-- ==== Sys2Proof/Laws/Accesses.lean ====
section
/-! SUPPORT. The accesses of the machine against the relations of Safety.lean that describe them: an
access those relations say succeeds or raises does so, in the state they give. -/

namespace Sys2Proof.Machine

/-! ### Single accesses -/

/-- The low `n` bytes of two words are the same. -/
def SameBytes (n : Nat) (v w : Word) : Prop := ∀ k, k < n → v.extractLsb' (8 * k) 8 = w.extractLsb' (8 * k) 8

theorem getLsbD_lowBytes (n : Nat) (v : Word) (i : Nat) :
    (lowBytes n v).getLsbD i = (v.getLsbD i && decide (i < 8 * n)) := by
  simp only [lowBytes, BitVec.getLsbD_and, BitVec.getLsbD_ofNat, Nat.testBit_two_pow_sub_one]
  by_cases h : i < 64
  · simp [h]
  · simp [BitVec.getLsbD_of_ge v i (by omega)]

theorem SameBytes.lowBytes_eq {n : Nat} {v w : Word} (h : SameBytes n v w) : lowBytes n v = lowBytes n w := by
  apply BitVec.eq_of_getLsbD_eq
  intro i _
  rw [getLsbD_lowBytes, getLsbD_lowBytes]
  by_cases hi : i < 8 * n
  · have e := congrArg (·.getLsbD (i % 8)) (h (i / 8) (by omega))
    simp only [BitVec.getLsbD_extractLsb', show i % 8 < 8 by omega, decide_true, Bool.true_and,
      show 8 * (i / 8) + i % 8 = i by omega] at e
    rw [e]
  · simp [hi]

theorem sameBytes_lowBytes (n : Nat) (v : Word) : SameBytes n v (lowBytes n v) := by
  intro k hk
  apply BitVec.eq_of_getLsbD_eq
  intro i hi
  simp only [BitVec.getLsbD_extractLsb', getLsbD_lowBytes]
  simp [hi, show 8 * k + i < 8 * n by omega]

theorem SameBytes.shift {n : Nat} {v w : Word} (h : SameBytes (n + 1) v w) :
    SameBytes n (v >>> 8) (w >>> 8) := fun k hk => by
  have e := h (k + 1) (by omega)
  apply BitVec.eq_of_getLsbD_eq
  intro i hi
  have e := congrArg (·.getLsbD i) e
  simpa [BitVec.getLsbD_extractLsb', hi, Nat.mul_add, Nat.add_comm, Nat.add_left_comm] using e

theorem SameBytes.mono {n m : Nat} {v w : Word} (h : SameBytes n v w) (hm : m ≤ n) : SameBytes m v w :=
  fun k hk => h k (by omega)

theorem lowBytes_eq_ofNat (n : Nat) (v : Word) : lowBytes n v = BitVec.ofNat 64 (v.toNat % 256 ^ n) := by
  apply BitVec.eq_of_getLsbD_eq
  intro i hi
  rw [getLsbD_lowBytes, BitVec.getLsbD_ofNat, show (256 : Nat) ^ n = 2 ^ (8 * n) by rw [Nat.pow_mul],
    Nat.testBit_mod_two_pow]
  simp [hi, BitVec.getLsbD, Bool.and_comm]

theorem clearReservations_eq (a n : Nat) (s : State) : clearReservations a n s = s.loseReservations a n := by
  simp only [clearReservations, Hart.breakReservation, survivingRes_eq, State.loseReservations]

theorem writeLE_of_bytesStored {a n : Nat} {v w : Word} {m m' : List Host.Cell} (hw : Memory.wf m)
    (h : BytesStored a n v m m') (hv : SameBytes n v w) : Memory.writeLE m a n w = m' := by
  refine Memory.eq_of_readByte_eq (Memory.writeLE_wf hw ..) h.wf fun b => ?_
  by_cases hb : b < a ∨ a + n ≤ b
  · rw [Memory.readByte_writeLE_of_outside _ _ _ _ hb, h.frame b hb]
  · obtain ⟨k, rfl⟩ : ∃ k, b = a + k := ⟨b - a, by omega⟩
    rw [Memory.readByte_writeLE hw _ _ _ (by omega), h.stored k (by omega), hv k (by omega)]

theorem physRead_of_reads {pa : Word} {n : Nat} {s t : State} {value : Nat} (hn : n ≤ 8)
    (h : PhysReads pa n s value t) : physRead pa n s = some (BitVec.ofNat 64 value, t) := by
  cases h with
  | ram h => rw [physRead_ram h, Memory.readLE_eq_ofNat _ _ hn]
  | device d h _ low =>
    subst low
    obtain ⟨r, hr, hk⟩ := h
    have e : (drawDeviceRead s).2.bus = s.bus := by
      unfold drawDeviceRead; split <;> rfl
    simp only [physRead, hr, hk, lowBytes_eq_ofNat, e]

theorem physWrite_of_writes {pa : Word} {n : Nat} {v w : Word} {s t : State} (hw : Memory.wf s.mem)
    (hv : SameBytes n v w) (h : PhysWrites pa n v s t) : physWrite pa n w s = some t := by
  cases h with
  | ram h m hm =>
    rw [physWrite_ram h, ramWritten, writeLE_of_bytesStored hw hm hv, clearReservations_eq]; rfl
  | device d h =>
    obtain ⟨r, hr, hk⟩ := h
    simp only [physWrite, hr, hk, clearReservations_eq, ← hv.lowBytes_eq, lowBytes_eq_ofNat]

theorem accessFault_eq (acc : Access) (va : Word) : accessFault acc va = ⟨accessCause acc, va⟩ := by
  cases acc <;> rfl

theorem Attempt.Framed.ok {α : Type} {s t : State} {c : Attempt α} {a : α} (h : c.Framed s)
    (e : c = .ok a t) : AccessFrame s t := by rw [e] at h; exact h

theorem readAt_of_reads {va : Word} {n : Nat} {s t : State} {value : Nat} (hn : n ≤ 8)
    {acc : Access}
    (h : Reads acc va n s value t) : readAt va n acc s = .ok (BitVec.ofNat 64 value) t := by
  obtain ⟨pa, u, e, h⟩ := h
  simp only [readAt, e, Attempt.bind, physRead_of_reads hn h]

theorem readAt_fails {va : Word} {n : Nat} {acc : Access} {s t : State} {tr : Trap}
    (h : AccessFails acc va n s tr t) : readAt va n acc s = .raise tr t := by
  rcases h with e | ⟨pa, e, hm, rfl⟩
  · simp only [readAt, e, Attempt.bind]
  · simp only [readAt, e, Attempt.bind, physRead_unmapped hm, accessFault_eq]

theorem writeAt_of_writes {va : Word} {n : Nat} {v w : Word} {s t : State} (hw : Memory.wf s.mem)
    (hv : SameBytes n v w) (h : Writes va n v s t) : writeAt va n w s = .ok () t := by
  obtain ⟨pa, u, e, h⟩ := h
  have f := (translate_framed va .write s).ok e
  simp only [writeAt, e, Attempt.bind, physWrite_of_writes (f.memory hw) hv h]

theorem writeAt_fails {va : Word} {n : Nat} {v : Word} {s t : State} {tr : Trap}
    (h : AccessFails .write va n s tr t) : writeAt va n v s = .raise tr t := by
  rcases h with e | ⟨pa, e, hm, rfl⟩
  · simp only [writeAt, e, Attempt.bind]
  · simp only [writeAt, e, Attempt.bind, physWrite_unmapped hm, accessFault_eq]

theorem or_shift_eq_ofNat {b rest : Nat} (hb : b < 256 ^ 1) :
    (BitVec.ofNat 64 rest <<< 8) ||| BitVec.ofNat 64 b = BitVec.ofNat 64 (b + 256 * rest) := by
  apply BitVec.eq_of_toNat_eq
  have hb' : b < 2 ^ 8 := hb
  rw [BitVec.toNat_or, BitVec.toNat_shiftLeft, BitVec.toNat_ofNat, BitVec.toNat_ofNat, BitVec.toNat_ofNat,
    Nat.mod_eq_of_lt (show b < 2 ^ 64 by omega), Nat.shiftLeft_eq]
  have : rest % 2 ^ 64 * 2 ^ 8 % 2 ^ 64 = (rest % 2 ^ 56) <<< 8 := by rw [Nat.shiftLeft_eq]; omega
  rw [this, ← Nat.shiftLeft_add_eq_or_of_lt hb', Nat.shiftLeft_eq]
  omega

theorem PhysReads.lt {pa : Word} {n : Nat} {s t : State} {value : Nat} (h : PhysReads pa n s value t) :
    value < 256 ^ n := by
  cases h with
  | ram => exact leNat_lt _ _ n
  | device d _ _ low => rw [low]; exact Nat.mod_lt _ (Nat.pow_pos (by decide))

theorem Reads.lt {acc : Access} {va : Word} {n : Nat} {s t : State} {value : Nat}
    (h : Reads acc va n s value t) :
    value < 256 ^ n := by
  obtain ⟨_, _, _, h⟩ := h
  exact h.lt

theorem BytesRead.lt {va : Word} {n : Nat} {s t : State} {value : Nat} (h : BytesRead va n s value t) :
    value < 256 ^ n := by
  induction n generalizing va s value with
  | zero => rw [h.1]; decide
  | succ n ih =>
    obtain ⟨b, u, rest, hb, hr, rfl⟩ := h
    have := hb.lt
    have := ih hr
    rw [Nat.pow_succ]
    omega

theorem LoadDone.lt {va : Word} {n : Nat} {s t : State} {value : Nat} (h : LoadDone va n s value t) :
    value < 256 ^ n := by
  rcases h with ⟨-, h⟩ | ⟨-, -, h⟩ <;> exact h.lt

theorem readBytewise_of_bytesRead {va : Word} {n : Nat} {s t : State} {value : Nat}
    (h : BytesRead va n s value t) : readBytewise va n s = .ok (BitVec.ofNat 64 value) t := by
  induction n generalizing va s value with
  | zero => obtain ⟨rfl, rfl⟩ := h; rfl
  | succ n ih =>
    obtain ⟨b, u, rest, hb, hr, rfl⟩ := h
    simp only [readBytewise, readAt_of_reads (by decide) hb, Attempt.bind, ih hr,
      or_shift_eq_ofNat hb.lt]

theorem readBytewise_fails {va : Word} {n k : Nat} {s u t : State} {value : Nat} {tr : Trap}
    (hk : k < n) (h : BytesRead va k s value u)
    (hf : AccessFails .read (va + BitVec.ofNat 64 k) 1 u tr t) : readBytewise va n s = .raise tr t := by
  induction n generalizing va k s value with
  | zero => omega
  | succ n ih =>
    cases k with
    | zero =>
      obtain ⟨-, rfl⟩ := h
      rw [BitVec.add_zero] at hf
      simp only [readBytewise, readAt_fails hf, Attempt.bind]
    | succ k =>
      obtain ⟨b, u, rest, hb, hr, rfl⟩ := h
      rw [ofNat_succ] at hf
      simp only [readBytewise, readAt_of_reads (by decide) hb, Attempt.bind, ih (by omega) hr hf]
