-- ==== Sys2Proof/Laws/PerInstr.lean ====
section
/-! SUPPORT. What holds of every instruction as syntax, one lemma per constructor: its mnemonic and its
operand values build it, and it is well-formed when its row admits them. -/

namespace Sys2Proof

set_option Elab.async false

theorem setWidth_setWidth_self {n : Nat} (h : n ≤ 32) (v : BitVec n) : (v.setWidth 32).setWidth n = v := by
  rw [BitVec.setWidth_setWidth_of_le v h, BitVec.setWidth_eq]

theorem setWidth_inj {n : Nat} (h : n ≤ 32) {v w : BitVec n} : v.setWidth 32 = w.setWidth 32 ↔ v = w := by
  constructor
  · intro e
    rw [← setWidth_setWidth_self h v, e, setWidth_setWidth_self h]
  · rintro rfl; rfl

theorem inMask {n k : Nat} {m : InstrWord} (h : n ≤ 32) (hk : k ≤ n) (v : BitVec n)
    (hm : m = onesMask (n - k) <<< k) :
    ((v.setWidth 32 &&& m) == v.setWidth 32) = (v.extractLsb' 0 k == 0#k) := by
  subst hm
  rw [Bool.eq_iff_iff, beq_iff_eq, beq_iff_eq]
  constructor
  · intro e
    apply BitVec.eq_of_getLsbD_eq
    intro i hi
    have e := congrArg (BitVec.getLsbD · i) e
    simp only [BitVec.getLsbD_and, BitVec.getLsbD_shiftLeft, decide_eq_true hi, Bool.not_true,
      Bool.and_false, Bool.false_and, BitVec.getLsbD_setWidth] at e
    rw [decide_eq_true (show i < 32 by omega)] at e
    simp only [BitVec.getLsbD_extractLsb', BitVec.getLsbD_zero, decide_eq_true hi, Nat.zero_add,
      Bool.true_and] at e ⊢
    exact e.symm
  · intro e
    apply BitVec.eq_of_getLsbD_eq
    intro i hi
    simp only [BitVec.getLsbD_and, BitVec.getLsbD_shiftLeft, BitVec.getLsbD_setWidth, getLsbD_onesMask,
      decide_eq_true hi, Bool.true_and]
    by_cases h1 : i < k
    · have e := congrArg (BitVec.getLsbD · i) e
      simp only [BitVec.getLsbD_extractLsb', BitVec.getLsbD_zero, decide_eq_true h1, Nat.zero_add,
        Bool.true_and] at e
      rw [e, Bool.false_and]
    · by_cases h2 : i < n
      · rw [decide_eq_false h1, decide_eq_true (show i - k < n - k by omega),
          decide_eq_true (show i - k < 32 by omega)]
        exact Bool.and_true _
      · rw [BitVec.getLsbD_of_ge v i (by omega), Bool.false_and]

theorem extractLsb'_zero_eq {n : Nat} (v : BitVec n) : (v.extractLsb' 0 0 == 0#0) = true := by
  rw [beq_iff_eq]; exact Subsingleton.elim _ _

theorem extractLsb'_one_eq {n : Nat} (v : BitVec n) : (v.extractLsb' 0 1 == 0#1) = !v.getLsbD 0 := by
  have e : v.extractLsb' 0 1 = BitVec.ofBool (v.getLsbD 0) := by
    apply BitVec.eq_of_getLsbD_eq
    intro i hi
    obtain rfl : i = 0 := by omega
    simp
  rw [e]
  cases v.getLsbD 0 <;> rfl

theorem not_excluded {n : Nat} (h : n ≤ 32) (v e : BitVec n) :
    (!([e.setWidth 32].contains (v.setWidth 32))) = (v != e) := by
  rw [Bool.eq_iff_iff]
  simp [setWidth_inj h]
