/-- A load takes the exception its MemRead raises. -/
theorem LoadForm.Runs.raises (h : p.Runs write s) (e : memRead p.addr p.width s = .raise tr w) :
    exec p.instr s = .next (takeException tr w) := by
  obtain ⟨ext, he, -⟩ := h.runs
  simp only [he, e, Attempt.bind, settle]

theorem LoadForm.Runs.fails (h : p.Runs write s) (hf : LoadFails p.addr p.width s tr w) :
    exec p.instr s = .next (takeException tr w) := h.raises (memRead_of_loadFails hf)

/-- A load whose MemRead succeeds writes its register and retires. -/
theorem LoadForm.Runs.done {v : Nat} (h : p.Runs write s) (hd : LoadDone p.addr p.width s v w) :
    exec p.instr s = .next (retire p.len (write p.rd (p.ext v) w)) := by
  obtain ⟨ext, he, hx⟩ := h.runs
  simp only [he, memRead_of_loadDone h.width hd, Attempt.bind, settle, hx v hd.lt]

theorem LoadForm.Runs.wroteX {v : Nat} (h : p.Runs writeX s) (hd : LoadDone p.addr p.width s v w) :
    RunsTo p.instr s (WroteX p.rd (p.ext v) (s.hart.pc + p.len) w) :=
  ⟨_, h.done hd, (hd.frame h.width).pc_eq ▸ wroteX_retireX w p.len p.rd (p.ext v)⟩

theorem LoadForm.Runs.wroteF {v : Nat} (h : p.Runs writeFp s) (hd : LoadDone p.addr p.width s v w) :
    RunsTo p.instr s (WroteF p.rd (p.ext v) 0 p.len w) :=
  ⟨_, h.done hd, wroteF_retire_writeFp w p.rd (p.ext v) p.len⟩

end

section
variable {p : StoreForm} {s w : State} {tr : Trap}

theorem StoreForm.Runs.fails (h : p.Runs s) (hw : Memory.wf s.mem)
    (hf : StoreFails p.addr p.width p.value s tr w) : exec p.instr s = .next (takeException tr w) := by
  obtain ⟨x, hx, he⟩ := h
  rw [he, storeValue_of_storeFails hw hx hf]

theorem StoreForm.Runs.done (h : p.Runs s) (hw : Memory.wf s.mem)
    (hd : StoreDone p.addr p.width p.value s w) :
    RunsTo p.instr s (OnlyMovedPc (s.hart.pc + p.len) w) := by
  obtain ⟨x, hx, he⟩ := h
  obtain ⟨t, ht, hm⟩ := storeValue_of_storeDone (len := p.len) hw hx hd
  exact ⟨t, he.trans ht, hm⟩

end

/-! ### Every load and store is of that shape -/

section
variable (r q : RegNum) (cr cq : CRegNum) (imm : BitVec 12) (u7 : BitVec 7) (u8 : BitVec 8) (u9 : BitVec 9)
  (s : State)

/-- The integer loads and their compressed forms. -/
def loadForms : List LoadForm :=
  let va := readX r s + imm.signExtend 64
  let c7 := readX (BitVec.ofNat 5 (8 + cr.toNat)) s + u7.setWidth 64
  let c8 := readX (BitVec.ofNat 5 (8 + cr.toNat)) s + u8.setWidth 64
  let p8 := readX 2 s + u8.setWidth 64
  let p9 := readX 2 s + u9.setWidth 64
  let xq := BitVec.ofNat 5 (8 + cq.toNat)
  let sext (n : Nat) (v : Nat) : Word := BitVec.ofInt 64 (BitVec.ofNat n v).toInt
  let zext (v : Nat) : Word := BitVec.ofNat 64 v
  [⟨.lb q r imm, va, 1, q, sext 8, 4⟩, ⟨.lh q r imm, va, 2, q, sext 16, 4⟩,
    ⟨.lw q r imm, va, 4, q, sext 32, 4⟩, ⟨.ld q r imm, va, 8, q, zext, 4⟩,
    ⟨.lbu q r imm, va, 1, q, zext, 4⟩, ⟨.lhu q r imm, va, 2, q, zext, 4⟩,
    ⟨.lwu q r imm, va, 4, q, zext, 4⟩, ⟨.cLw cq cr u7, c7, 4, xq, sext 32, 2⟩,
    ⟨.cLd cq cr u8, c8, 8, xq, zext, 2⟩, ⟨.cLwsp q u8, p8, 4, q, sext 32, 2⟩,
    ⟨.cLdsp q u9, p9, 8, q, zext, 2⟩]

/-- The floating-point loads and their compressed forms. -/
def fpLoadForms : List LoadForm :=
  let va := readX r s + imm.signExtend 64
  let c8 := readX (BitVec.ofNat 5 (8 + cr.toNat)) s + u8.setWidth 64
  let p9 := readX 2 s + u9.setWidth 64
  [⟨.flw q r imm, va, 4, q, fun v => boxed (BitVec.ofNat 64 v), 4⟩,
    ⟨.fld q r imm, va, 8, q, fun v => BitVec.ofNat 64 v, 4⟩,
    ⟨.cFld cq cr u8, c8, 8, BitVec.ofNat 5 (8 + cq.toNat), fun v => BitVec.ofNat 64 v, 2⟩,
    ⟨.cFldsp q u9, p9, 8, q, fun v => BitVec.ofNat 64 v, 2⟩]
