-- ==== Sys2Proof/Decode.lean ====
section
/-! DEFINITION. The decoder (spec/30_encoding.md), total on any bytes, and after it the encoder.

A decoder is a tree that asks for one byte at a time (`Dec`), so that the same decoder reads a list of bytes (`Dec.run`) and the bytes the
machine fetches (Machine/Fetch.lean), and a fault of a later byte's fetch never hides a decision an earlier byte settles (R200, R702). -/

namespace Sys2Proof

/-- Where the decoder saw that a byte sequence is refused (R27, R232): the opcode byte, the byte after 0F, or the ModRM reg field. -/
inductive DecodeStage where
  | opcode
  | escaped
  | group
  deriving DecidableEq, Repr

/-- What the decoder reads. -/
inductive Decoded where
  /-- An admitted instruction, with what its prefixes select. -/
  | instr (p : Pfx) (i : Instr)
  /-- An encoding that raises #UD (R230, R231). -/
  | undefined
  /-- A refused encoding (R232). -/
  | refused (stage : DecodeStage)
  /-- The instruction would need a 16th byte (R204). -/
  | tooLong
  /-- The list of bytes ended within the instruction: never the outcome of a fetch, which always has a next byte or faults. -/
  | truncated
  deriving DecidableEq, Repr

/-- A decoder: an outcome, or a request for the next instruction byte. -/
inductive Dec where
  | done (r : Decoded)
  | byte (k : Byte → Dec)

/-- Run a decoder over a list of bytes, reading at most the given number of them (R204); the rest of the list is returned. -/
def Dec.run : Nat → Dec → List Byte → Decoded × List Byte
  | _, .done r, bs => (r, bs)
  | 0, .byte _, bs => (.tooLong, bs)
  | _ + 1, .byte _, [] => (.truncated, [])
  | n + 1, .byte k, b :: bs => Dec.run n (k b) bs

/-- The register with an encoding number (spec/10_state.md R31). -/
def Reg.ofNum (n : BitVec 3) : Reg :=
  match n.toNat with
  | 0 => .eax
  | 1 => .ecx
  | 2 => .edx
  | 3 => .ebx
  | 4 => .esp
  | 5 => .ebp
  | 6 => .esi
  | _ => .edi

/-- The encoding number of a register (R31). -/
def Reg.num : Reg → BitVec 3
  | .eax => 0
  | .ecx => 1
  | .edx => 2
  | .ebx => 3
  | .esp => 4
  | .ebp => 5
  | .esi => 6
  | .edi => 7

/-- The segment register with a number; 6 and 7 name none (R41). -/
def SegReg.ofNum (n : BitVec 3) : Option SegReg :=
  match n.toNat with
  | 0 => some .es
  | 1 => some .cs
  | 2 => some .ss
  | 3 => some .ds
  | 4 => some .fs
  | 5 => some .gs
  | _ => none

/-- The number of a segment register (R41). -/
def SegReg.num : SegReg → BitVec 3
  | .es => 0
  | .cs => 1
  | .ss => 2
  | .ds => 3
  | .fs => 4
  | .gs => 5

/-- The code `cc` of a condition (spec/30_encoding.md R224). -/
def Cond.num : Cond → BitVec 4
  | .o => 0
  | .no => 1
  | .b => 2
  | .ae => 3
  | .e => 4
  | .ne => 5
  | .be => 6
  | .a => 7
  | .s => 8
  | .ns => 9
  | .p => 10
  | .np => 11
  | .l => 12
  | .ge => 13
  | .le => 14
  | .g => 15

/-- The base of a 16-bit form with number rm (R212). -/
def Base16.ofNum (n : BitVec 3) : Base16 :=
  match n.toNat with
  | 0 => .bxSi
  | 1 => .bxDi
  | 2 => .bpSi
  | 3 => .bpDi
  | 4 => .si
  | 5 => .di
  | 6 => .bp
  | _ => .bx

/-- The rm number of a 16-bit base (R212). -/
def Base16.num : Base16 → BitVec 3
  | .bxSi => 0
  | .bxDi => 1
  | .bpSi => 2
  | .bpDi => 3
  | .si => 4
  | .di => 5
  | .bp => 6
  | .bx => 7

/-- The size a default and an override select (R207). -/
def sizeOf (big ovr : Bool) : Size :=
  if big ^^ ovr then .w32 else .w16

/-- The effective prefixes, with `D` = `big` (R207). -/
def Pfx.of (big : Bool) (q : Prefixes) : Pfx :=
  { seg := q.seg, osz := sizeOf big q.opsizeOvr, asz := sizeOf big q.addrsizeOvr, lock := q.lock, rep := q.rep }

/-- The prefix state that gives effective prefixes under `D` = `big` (R207). -/
def Pfx.raw (big : Bool) (p : Pfx) : Prefixes :=
  { seg := p.seg, opsizeOvr := p.osz != sizeOf big false, addrsizeOvr := p.asz != sizeOf big false, lock := p.lock, rep := p.rep }

/-- Fold a prefix byte into the prefix state; `none` when the byte is no prefix (R206). -/
def Prefixes.fold (q : Prefixes) (b : Byte) : Option Prefixes :=
  match b.toNat with
  | 0x26 => some { q with seg := some .es }
  | 0x2E => some { q with seg := some .cs }
  | 0x36 => some { q with seg := some .ss }
  | 0x3E => some { q with seg := some .ds }
  | 0x64 => some { q with seg := some .fs }
  | 0x65 => some { q with seg := some .gs }
  | 0x66 => some { q with opsizeOvr := true }
  | 0x67 => some { q with addrsizeOvr := true }
  | 0xF0 => some { q with lock := true }
  | 0xF2 => some { q with rep := .repne }
  | 0xF3 => some { q with rep := .repe }
  | _ => none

- **Assignment**:
Look above for the line holding "Hart.breakReservation, survivingRes_eq, State.loseReservations]". Print it and every line after it, exactly, through the line holding "(hw : Memory.wf m)".

- **Output of the exercise**:
  simp only [clearReservations, Hart.breakReservation, survivingRes_eq, State.loseReservations]

theorem writeLE_of_bytesStored {a n : Nat} {v w : Word} {m m' : List Host.Cell} (hw : Memory.wf m)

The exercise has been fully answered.